In Ireland, we've continued to grow strongly in the major retailers and standout performance has been Soba Noodles. You'll remember, Soba Noodles, we launched in the quick meals and snacks category and is now growing by 80%.
If we move across to Europe, the focus there, of course, is about expanding the distribution of Sharwood's. I'm very pleased to say that we've just gained distribution of Sharwood's in Jumbo, which is Netherlands #2 retailer and also in Carrefour, Spain.
And then in the United States, and we've had really good performance from Sharwood's growing by more than 50% in the first half, and that's really been around improved distribution and also the introduction of the healthier range, as you might remember a couple of years ago, we launched a low fat range into the U.K., where we've now rolled that out in U.S. And then in parallel, we're running our test of Mr Kipling in Target stores in just over 200 Target stores, and that's performing well in line with our expectations at this stage.

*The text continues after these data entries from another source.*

/-- A slice of an engine in the shut-down self-test ends; R437's input for an engine concerns no tile. -/
def engSliceEnd (s : State) (x : Nat) (sig : Option W64) (us : W32) : State :=
  let g := getEng s x
  match g.run with
  | none => s
  | some r =>
    let es := goldenOf s uEngineSet
    let e := entryAt es r.slice
    let s1 := addMeter s 0 mTest us.toNat
    let next := (r.slice + 1) % max 1 es.length
    let fail := fun (solid : Bool) (s : State) =>
      updEng (engineOut (engSliceFail (sdtCount s false) x e solid (sig.getD 0) us) x .failed) x fun g =>
        { g with run := none, left := 0, ptr := next }
    match sig == some e.sig, r.again with
    | true, false => updEng (sdtCount (thmCount s1 thPass 1) true) x fun g => { g with run := none, ptr := next }
    | false, false => updEng s1 x fun g => { g with run := some ⟨r.slice, true, s.time.tick, false, true, false⟩ }
    | true, true => fail false s1
    | false, true => fail true s1

def unitSliceEnd (s : State) (u : TestUnit) (sig : Option W64) (us : W32) : State :=
  match u with
  | .tile sp => tileSliceEnd s sp sig us
  | .engine e => engSliceEnd s e sig us

/-- R435 step 3: the Dome reads DONE of a slice whose patterns run. -/
def execDonePoll (u : TestUnit) (done : Bool) (s : State) : Host.Outcome State Fault Refusal :=
  let mark := fun r : SliceRun => { r with doneSeen := r.doneSeen || (done && r.going) }
  .next (match u with
    | .tile sp =>
      let s1 := updTile s sp fun t => { t with run := t.run.map mark }
      match ((getTile s sp).bind (·.run)) with
      | some r => if done && r.going then updWrap s1 sp (entryAt (fullSet s sp) r.slice) wrapDone else s1
      | none => s1
    | .engine e => updEng s e fun g => { g with run := g.run.map mark })

/-- R435, R437; R433: a full self-test begins with the checker self-test, whose result comes with the first slice that ends with DONE. -/
def execSliceDone (u : TestUnit) (r : SliceEnd) (us : W32) (s : State) : Host.Outcome State Fault Refusal :=
  .next (match u with
    | .tile sp => onTile s sp fun t =>
      match t.run with
      | some q =>
        if q.first && q.going && !r.checker.passes then checkerFailed s sp (entryAt (fullSet s sp) q.slice) r.sig us
        else unitSliceEnd s u (some r.sig) us
      | none => s
    | .engine _ => unitSliceEnd s u (some r.sig) us)

/-- R435, R91: no DONE within MAX_MS is TAPVIOL 0x70, counted as a failed self-test. The slice has taken MAX_MS. -/
def execSliceTimeout (u : TestUnit) (s : State) : Host.Outcome State Fault Refusal :=
  .next (match u with
    | .tile sp => onTile s sp fun t =>
      match t.run with
      | some r =>
        if r.doneSeen ∨ !r.going then s
        else
          let e := entryAt (fullSet s sp) r.slice
          let us : W32 := BitVec.ofNat 32 (e.maxMs * 1000)
          let s1 := tapViol s .tapviol sp none 0x70 0 0
          unitSliceEnd (addRec s1 (lbistRec s1 sp (partOfSp s sp) sp e lbTimeout 0 us)) u none us
      | none => s
    | .engine x =>
      match (getEng s x).run with
      | some r =>
        if r.doneSeen then s
        else
          let e := entryAt (goldenOf s uEngineSet) r.slice
          let us : W32 := BitVec.ofNat 32 (e.maxMs * 1000)
          unitSliceEnd (addRec s (lbistRec s 0xFFFF 0 x e lbTimeout 0 us)) u none us
      | none => s)

/-- R439: a running slice of a tile ends ABORTED, and with it its request; its wrapper is left in bypass (DESIGN CHOICE, log 106). -/
def abortSlice (s : State) (t : Tile) : State := if t.run.isNone then s else endReq (abortRun s t) t.ix crAborted

/-- R439: every running slice of the die ends ABORTED. -/
def abortSlices (s : State) : State :=
  let s1 := s.tiles.foldl abortSlice s
  (List.range Config.engBuilt).foldl (fun s x =>
    match (getEng s x).run with
    | some r =>
      let e := entryAt (goldenOf s uEngineSet) r.slice
      let us := sliceUs s r
      updEng (addMeter (addRec (thmCount s thAbort 1) (lbistRec s 0xFFFF 0 x e lbAborted 0 (BitVec.ofNat 32 us))) 0 mTest us) x
        fun g => { g with run := none, left := 0 }
    | none => s) s1

/-! ### On-demand tests (R239, R240) -/

/-- R239, R240: the Belfry takes a TEST command. Another TEST of the partition is queued when it stands behind a tile's front request or
behind the running command of another instance (log 88). -/
def runTest (s : State) (i : Nat) (w : W32) : State :=
  let sp := cmdSpire w
  let p := partOfSp s sp
  let behind := s.tiles.any fun t => t.part == p && (t.reqs.drop 1).any fun r => r.inst.isSome
  let queued := (List.range 17).any fun j => j != i && (((getCmd s j).queued.map fun v =>
    cmdOp v == cmdTest && partOfSp s (cmdSpire v) == p)).getD false
  match stateOf s sp with
  | 4 => cmdFinish s i crRefused ccDead
  | 3 => cmdFinish s i crRefused ccRetired
  | _ =>
    if behind || queued then cmdFinish s i crRefused ccBusy
    else
      let idle := ((getTile s sp).map fun t => t.reqs.isEmpty).getD false
      let s1 := pushReq s sp (mkReq s sp (cmdArg w) (some i) (cmdFlag w) 0)
      if idle then cmdState s1 i crRunning else s1

/-- R240: TT_IDLE did not come within 100 ms. -/
def execNotidleTimeout (who : Requester) (s : State) : Host.Outcome State Fault Refusal :=
  let i := instOf who
  let mine := fun r : SliceReq => r.inst == some i && r.waitIdle && !r.begun
  .next (match s.tiles.find? fun t => t.reqs.any mine && !((getSp s t.ix).map (·.lv.idle)).getD false with
    | some t =>
      cmdFinish (updTile s t.ix fun t => { t with reqs := t.reqs.filter fun r => !mine r }) i crRefused ccNotIdle
    | none => s)

/-! ### Repair (R441) -/

/-- R441: the REPAIR record. -/
def repairRec (s : State) (kind unit spare : Nat) (fused : Bool) (cause : Nat) : Rec :=
  ⟨.repair, s.time.tick, if kind = 1 then unit else 0xFFFF, if kind = 1 then partOfSp s unit else 0,
    w3of (if kind = 1 then unit else 0xFFFF) (if kind = 1 then partOfSp s unit else 0) 0,
    [BitVec.ofNat 32 kind, BitVec.ofNat 32 unit, BitVec.ofNat 32 spare, BitVec.ofNat 32 (b2n fused), BitVec.ofNat 32 cause]⟩

/-- R441: the first spare of the partition and tile type that is HEALTHY and unused. -/
def spareFor (s : State) (sp : Nat) : Option Nat :=
  (getPart s (partOfSp s sp)).spares.find? fun x =>
    x != sp && tileType s x == tileType s sp && partOfSp s x == partOfSp s sp && stateOf s x == stHealthy

/-- R21, R441: a failed tile that is FENCED is retired when a spare stands for it; the repair of one not yet FENCED stays due. The entry names
the failing slice by its position in the full set, or reads 0 after CHECKER_FAIL (DESIGN CHOICE, log 99); R444 fuses the first kind. -/
def repairTile (s : State) (due : Nat × Option Nat) : State :=
  let sp := due.1
  let p := partOfSp s sp
  if stateOf s sp ≥ stRetired then s
  else if stateOf s sp < stFenced then { s with nvm := { s.nvm with repairDue := s.nvm.repairDue ++ [due] } }
  else match spareFor s sp with
    | none => thmCount s thNospare 1
    | some x =>
      let s1 := changeState s sp stRetired tcRepair 0xFFFF 1 s.time.tick 0 0
      let s2 := updPart s1 p fun q => { q with spares := q.spares.filter (· != x) }
      let s3 := { s2 with nvm := { s2.nvm with
        entries := s2.nvm.entries ++ [⟨true, sp, x, due.2.getD 0, false, false, due.2.isSome && s.thermal.sdtState == 1, s.time.tick⟩] } }
      addRec (writeRepair s3) (repairRec s3 1 sp x false 1)

/-- R441: firmware takes the repairs due. -/
def repairTick (s : State) : State :=
  s.nvm.repairDue.foldl repairTile { s with nvm := { s.nvm with repairDue := [] } }

/-! ### The snapshot (R443) -/

/-- R443, R511: at most once per 100 ms, when a change is waiting and the unit is not in its safe state. -/
def execSnapshotWrite (s : State) : Host.Outcome State Fault Refusal :=
  let due := s.nvm.snapPending && (s.nvm.snapTick.map fun t => decide (s.time.tick.toNat - t.toNat ≥ 100000000)).getD true
  .next (if due && !inSafe s uNvm then writeSnapshot s else s)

And then moving on to Canada. Of course, we finished our test of Mr Kipling in Canada last year. We've made the changes to the proposition that we learned during the test and we're also rolling out to more stores. And that's delivered a 30% growth from Mr Kipling in Canada in the first half.
And then we're also really pleased to have delivered 30 -- listings of 30 new SKUs of both Sharwood's and Spice Tailor into Walmart Canada. So obviously, a major retailer in that market, which brings me on to the fifth growth pillar, and that's the inorganic growth opportunities. And of course, since we last spoke, when we've acquired The Spice Tailor.
So why did we do that? Well, it's a great brand. It's got high growth. It's delivered 20% CAGR growth over the last 4 years. it's closely aligned to consumer trends of foodiness and convenience. And you particularly see this as such a high-quality product. What we see is incredibly high levels of repeat purchase. So the number of people who try the brand enjoy it so much, they come back and buy it again and again. And we always see that as a really good indication of a brand's potential.
It's got an uncannily strong geographical fit with our business. So Spice Tailor's biggest market is the U.K. and its second biggest is Australia. So exactly the same as us. And it's got an early presence in Canada and Ireland, which obviously we will now look to develop further. The brand is highly complementary to both Sharwood's and Loyd Grossman being bought by different consumers with different consumer needs.
And ultimately, what we see here is an opportunity for significant growth. And when I say significant growth, I'm not talking about making the brand another 20% or 30% bigger, but I'm talking about making it several times the size that it is now. And how are we going to do that? Well, of course, we're going to do it through our branded growth model. So we will significantly accelerate the innovation rate using our NPD and R&D resources and will increase investments on marketing investment behind the brand, building awareness, household penetration and trial.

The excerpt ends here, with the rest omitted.